Published May 12, 2012
With his name slated to be on every state ballot in the country in November, Libertarian presidential nominee Gary Johnson is an important voice – bringing bold new ideas to the table that appeal to voters across the political spectrum.
Johnson, a Republican who served as governor of New Mexico from 1995 to 2003, is running on a platform that includes slashing government spending to balance the federal budget by 2013, ending wars the U.S. in involved in, and drug reform -- beginning with the legalization of marijuana but extending all the way to the war on drugs, drug policy, relations with Latin America, and even law enforcement policies and priorities-- issues that neither of the two major candidates President Obama and former Massachusetts Gov. Mitt Romney are pursuing right now.
Having received the Libertarian nomination in Las Vegas last weekend, Johnson must now cross a new threshold to ensure that his voice is heard and give these important initiatives a lot of exposure -- achieving the 15 percent required by the Commission on Presidential Debates to participate.
To date, Johnson has been polling between 6 and 9 percent nationally – several points shy of what he needs.

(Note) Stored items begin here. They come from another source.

-- ==== Sys2Proof/Machine/BitWriter.lean ====
section
/-!
DEFINITION. The bit writer (40_bitstream.md section 1).
-/

namespace Sys2Proof.Machine

/-- A field of the bit stream: its width and its value (R161). -/
abbrev Field := Nat × Nat

/-- `InitPutBits` (R160). -/
def initPutBits (e : Enc) : Enc := { e with bitcount := 8, subbitbuf := 0#8, compsize := 0 }

/-- `EmitByte(x)` (R162): the byte belongs at destination offset 8 + compsize. -/
def emitByte (x : Byte) (s : State) : State :=
  let s := dstPutCapped s (8 + s.enc.compsize) x
  { s with enc := { s.enc with compsize := s.enc.compsize + 1 } }

/-- One turn of PutBits' loop (R161). -/
def putBit (b : Bool) (s : State) : State :=
  let bitcount := s.enc.bitcount - 1
  let x : Byte := s.enc.subbitbuf ||| (BitVec.ofNat 8 b.toNat <<< bitcount)
  if bitcount = 0 then
    let s := emitByte x s
    { s with enc := { s.enc with subbitbuf := 0#8, bitcount := 8 } }
  else { s with enc := { s.enc with subbitbuf := x, bitcount := bitcount } }

/-- `PutBits(n, v)` (R161). -/
def putBits (n v : Nat) (s : State) : State := (natToBits n v).foldl (fun s b => putBit b s) s

/-- PutBits of one field after the other. -/
def putFields (fs : List Field) (s : State) : State := fs.foldl (fun s f => putBits f.1 f.2 s) s

/-- `FlushBits` (R163). -/
def flushBits (s : State) : State := putBits 7 0 s

end Sys2Proof.Machine
end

If the two parties continue to move to the extreme left and right, and if our economic situation continues to remain bleak, it is conceivable that a fresh face emerging would find a degree of responsiveness in a political environment that is as hostile as I have ever seen.
Last weekend, voters in Greece rejected both major political parties amid a dire fiscal situation there, while a disenchanted French electorate voted out President Nicolas Sarkozy. The European elections speak to a major anti incumbency trend that is likely to have profound implications for the 2012 presidential election.
Voters across the board are unsatisfied with the current political system. Most people think that neither party is effective at solving the country’s problems, congressional ratings are at an all-time low, and support for both the Democratic and Republican parties is on the decline.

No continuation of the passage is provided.